Два часа после полуночи. Свеча нагорела на столе. В избе тепло, но немного угарно, ибо нам приходится слишком усердно кутать трубу. На улице воет ветер и стучит в бумажное окно. Где-то далеко под горой хлопает и качается лодка, непрочно укрепленная на зимних стойках. На крыше жалобно шуршат поплавки невода, отслужившего летнюю службу и подвешенного грудой на стойках.
Хрептовский разметался в бреду и стонет:
— Цецилия, Цецилия, пить!..
Напрасно я встаю и подаю ему воду, — он отталкивает железный ковшик или вовсе не замечает; его зубы стиснуты, лицо горит огнем:
— Уйди! — кричит он. — Палач, не мучь меня!..
Но я уверен, что он не узнает меня.
Только усядусь на место, опять начинается:
— Пить, Цецилия, Цецилия!..
Где я ему возьму Цецилию?.. Чикаго далеко, а здесь нет ни одной женщины, которая положила бы на его горячий лоб руку, утоляющую жар, и даже полудикая пропадинская Миньона покинула нас с Хрептовским и променяла нашу, провонявшую болезнью берлогу на более счастливую жизнь со здоровым товарищем.
Устал я за последние три дня. Если даже уйдешь днем в свою избу на час или на два, — заснуть невозможно. Все думается — какой конец будет этому? Никто еще не умирал у нас на Колыме. Это — первый случай.

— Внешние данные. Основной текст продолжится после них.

-- ==== Sys2Proof/Machine/UpdateMath.lean ====
section
/-! DEFINITION. The arithmetic of the Update Engine (R588-R594, R599, R601, R912): the scalar stage, the learning-rate
schedule, the step constants, one parameter's update, and the outcome of a step. -/

namespace Sys2Proof.Machine

/-! ## Scalar stage (R588, R912) -/

/-- A value rounded to VS32. -/
def rn32 (v : Val) : Val := vs32 (toVS32 v).1

/-- A value rounded to W48. -/
def rn48 (v : Val) : Val := w48 (toW48 v).1

/-- The code of a value already on the VS32 grid. -/
def code32 (v : Val) : BitVec 32 := (toVS32 v).1

/-- The code of a value already on the W48 grid. -/
def code48 (v : Val) : BitVec 48 := (toW48 v).1

/-- SQRT in the precision that `rn` rounds to (R295, R912). -/
def sqrtOf (rn : Val → Val) : Val → Val
  | .nan => .nan
  | .inf s => if s then .nan else .inf false
  | .fin s n d => if n = 0 then .fin s 0 1 else if s then .nan else rn (sqrtVal n d)

/-- RSQRT in VS32. -/
def rsqrt32 : Val → Val
  | .nan => .nan
  | .inf s => if s then .nan else .zero
  | .fin s n d => if n = 0 then .inf false else if s then .nan else rn32 (sqrtVal d n)

/-- π scaled by 2^252. -/
def piFix : Nat := 0x3243F6A8885A308D313198A2E03707344A4093822299F31D0082EFA98EC4E6C8

/-- The terms of the cosine series from term `k`: x² and the term are scaled by 2^192. -/
def cosTerms (x2 : Int) : Nat → Nat → Int → Int → Int
  | 0, _, _, acc => acc
  | fuel + 1, k, t, acc =>
    let t := -(t * x2) / 2 ^ 192 / ((2 * k + 1) * (2 * k + 2) : Nat)
    cosTerms x2 fuel (k + 1) t (acc + t)

/-- cos(π n/d) scaled by 2^192, for 0 ≤ n/d ≤ 1/2, to within 2^-180. -/
def cosFix (n d : Nat) : Int :=
  let x : Int := ((n * piFix / d / 2 ^ 60 : Nat) : Int)
  cosTerms (x * x / 2 ^ 192) 48 0 (2 ^ 192) (2 ^ 192)

/-- COSPI (R588, R912): cos of π times the argument, correctly rounded in VS32. -/
def cospi : Val → Val
  | .nan => .nan
  | .inf _ => .nan
  | .fin _ n d =>
    let r := n % (2 * d)
    let t := if d < r then 2 * d - r else r
    if t = 0 then .one
    else if t = d then Val.one.neg
    else if 2 * t = d then .zero
    else
      let neg := decide (d < 2 * t)
      let c := cosFix (if neg then d - t else t) d
      rn32 (.fin neg c.natAbs (2 ^ 192))

/-- EXP2 in VS32. -/
def exp2V (v : Val) : Val := rn32 (exp2Lane v)

/-- LOG2 in VS32. -/
def log2V (v : Val) : Val := rn32 (log2Lane v)

/-- An integer as a value. -/
def natV (n : Nat) : Val := .fin false n 1

/-! ## Schedule (R589-R591) -/

/-- The segment that serves step n and the step number it is evaluated with (R590). -/
def serveSeg (segs : List Seg) (n : Nat) : Option (Nat × Seg × Nat) :=
  match segs.zipIdx.find? fun p => decide (p.1.start ≤ n) && decide (n ≤ p.1.stop) with
  | some p => some (p.2, p.1, n)
  | none =>
    match (segs.zipIdx.filter fun p => decide (p.1.stop < n)).getLast? with
    | some p => some (p.2, p.1, p.1.stop)
    | none => segs.head?.map fun s => (0, s, s.start)

/-- The learning rate that a segment yields (R591). -/
def segLr (s : Seg) (n : Nat) : Val :=
  let a := vs32 s.lrStart
  let b := vs32 s.lrEnd
  let f := if s.stop = s.start then .zero
    else rn32 ((rn32 (natV (n - s.start))).div (rn32 (natV (s.stop - s.start))))
  match s.kind with
  | 0 => a
  | 1 => rn32 ((f.mul (rn32 (b.sub a))).add a)
  | 2 =>
    let h := rn32 ((Val.fin false 1 2).mul (rn32 (Val.one.add (cospi f))))
    rn32 (((rn32 (a.sub b)).mul h).add b)
  | 3 => maxVal (rn32 (a.mul (rsqrt32 (rn32 (natV (n - s.start + 1)))))) b
  | _ =>
    let k := rn32 (f.mul (log2V (rn32 (b.div a))))
    rn32 (a.mul (exp2V k))

/-- The learning rate of step n and the index of the serving segment. -/
def lrOf (segs : List Seg) (n : Nat) : BitVec 32 × Nat :=
  match serveSeg segs n with
  | some (i, s, m) => (code32 (segLr s m), i)
  | none => (0, 0)

/-! ## Step constants (R592) -/

/-- 2^e. -/
def pow2V (e : Int) : Val := .scale2 false 1 e

/-- The constants of one group: `p` is its pair P1, P2 after the step before. -/
def groupConst (g : OptGroup) (p : BitVec 48 × BitVec 48) (lr : BitVec 32) (lsExp : Int) : GroupConst :=
  let p1 := rn48 ((w48 p.1).mul (vs32 g.b1))
  let p2 := rn48 ((w48 p.2).mul (vs32 g.b2))
  let bc (q : Val) : BitVec 32 := code32 (rn32 (rn48 (Val.one.div (rn48 (Val.one.sub q)))))
  let eta := rn32 ((vs32 lr).mul (vs32 g.lrMult))
  { p1 := code48 p1, p2 := code48 p2, bc1 := bc p1, bc2 := bc p2, omb1 := code32 (rn32 (Val.one.sub (vs32 g.b1))),
    omb2 := code32 (rn32 (Val.one.sub (vs32 g.b2))), eta := code32 eta, negEta := code32 eta.neg,
    negEtaLam := code32 (rn32 (eta.mul (vs32 g.lam))).neg, invS := code32 (pow2V (-lsExp)) }

/-- The W48 code of 1.0. -/
def w48One : BitVec 48 := (toW48 Val.one).1

/-- The pair P1, P2 of a group in a training state. -/
def TrainSt.pair (t : TrainSt) (g : Nat) : BitVec 48 × BitVec 48 := t.prod.getD g (w48One, w48One)

/-- The constants of the sixteen groups. -/
def stepConsts (o : OptCfg) (start : TrainSt) (lr : BitVec 32) : List GroupConst :=
  o.groups.zipIdx.map fun p => groupConst p.1 (start.pair p.2) lr start.lsExp

/-! ## One parameter (R594) -/

/-- A parameter's new master value, moments, whether u is not finite (R596), and the flags that R138 gives the
accumulations. -/
structure ParamOut where
  w : Val
  m : Val
  v : Val
  bad : Bool
  flags : BitVec 4
  deriving DecidableEq, Repr

/-- update() of R594: `g` the gradient, `c` the clip factor in force. -/
def updateParam (og : OptGroup) (k : GroupConst) (wdecay : Bool) (c g w m v : Val) : ParamOut :=
  let b1 := vs32 og.b1
  let b2 := vs32 og.b2
  let u := rn32 ((rn32 (g.mul (vs32 k.invS))).mul c)
  let rm := (b1.mul m).add (rn32 ((vs32 k.omb1).mul u))
  let rv := (b2.mul v).add (rn32 ((vs32 k.omb2).mul (rn32 (u.mul u))))
  let m1 := rn32 rm
  let v1 := rn32 rv
  let mh := rn32 (m1.mul (vs32 k.bc1))
  let vh := rn32 (v1.mul (vs32 k.bc2))
  let rs := (sqrtOf rn32 vh).add (vs32 og.eps)
  let q := rn32 (mh.div (rn32 rs))
  let r1 := if wdecay then ((vs32 k.negEtaLam).mul w).add w else w
  let r2 := ((vs32 k.negEta).mul q).add (rn32 r1)
  let nan := [g, w, m, v, u, m1, v1, mh, vh, q, rn32 r1, r2].any (·.isNan)
  let ovf := [rm, rv, rs, r1, r2].any fun x => (toVS32 x).2
  { w := rn32 r2, m := m1, v := v1, bad := !u.isFin, flags := flagIf nan nanSeen ||| flagIf ovf accOvf }

/-! ## Outcome (R599, R601) -/

/-- resolve() of R599 on a step whose UE streams update: the outcome and the clip factor. -/
def resolveNorm (g : BitVec 48) (lsExp : Int) (tau : BitVec 32) : StepOutcome × BitVec 32 :=
  let v := w48 g
  if !v.isFin then (.skipped, 0)
  else
    let n := sqrtOf rn48 (rn48 (v.mul (pow2V (-2 * lsExp))))
    if !(vs32 tau).lt n then (.normal, 0x3F800000)
    else (.clipped, code32 (rn32 (rn48 ((vs32 tau).div n))))

/-- A value held to a range. -/
def clampInt (lo hi x : Int) : Int := if x < lo then lo else if hi < x then hi else x

/-- The training state that a step leaves final (R601). -/
def finalTrain (o : OptCfg) (start : TrainSt) (consts : List GroupConst) (out : StepOutcome) : TrainSt :=
  match out with
  | .empty => start
  | .skipped => { start with lsExp := clampInt o.lsMin o.lsMax (start.lsExp - 1), clean := 0 }
  | _ =>
    let up := decide (o.lsN ≤ start.clean + 1)
    { start with lsExp := clampInt o.lsMin o.lsMax (if up then start.lsExp + 1 else start.lsExp),
                 clean := if up then 0 else start.clean + 1,
                 optT := start.optT + 1,
                 prod := (o.groups.zip consts).zipIdx.map fun p =>
                   if p.1.1.used then (p.1.2.p1, p.1.2.p2) else start.pair p.2 }

end Sys2Proof.Machine
end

Свеча нагорает все больше и больше. В комнате почти совсем темно. Хрептовский зовет Цецилию. Незаметно для самого себя я опускаю голову на руки и засыпаю.
— Владимир!..
Тихий оклик Хрептовского внезапно пробуждает меня. Глаза его смотрят на меня ярким, совсем сознательным взглядом.
— Дай мне пить, Владимир! — повторяет он мое имя.
Я вскакиваю с места и поспешно подаю ковшик. Он припадает запекшимися губами к краям; тянет, тянет, выпивает весь ковшик, потом откидывается на подушки. Через минуту он опять поднимает голову и открывает глаза. Они блестят страшным блеском; в комнате от этого блеска становится как будто еще темнее.
— Что, брат, плохо дело! — начинает он. — Умирать приходится!..
— Ну вот! — возражаю я не совсем уверенным голосом. В горле у меня начинает саднить, и нижняя челюсть судорожно стягивается, как от озноба.
— Умирать приходится… — шепотом повторяет Хрептовский и задумывается.
Мне кажется, что он думает необыкновенно долго, и этот момент длится без конца.
— Умереть! — вырывается у него. — Умереть в глуши, одному… далеко от света!.. Для того ли я прошел сквозь огонь и воду?..
— Успокойся, — говорю я, чтоб сказать что-нибудь.
— Я жить хочу! — кричит Хрептовский. — Я еще не жил!.. Где моя доля, где мое счастье? Отвечай!..
Я не отвечаю. Кто может ответить ему на этот вопрос?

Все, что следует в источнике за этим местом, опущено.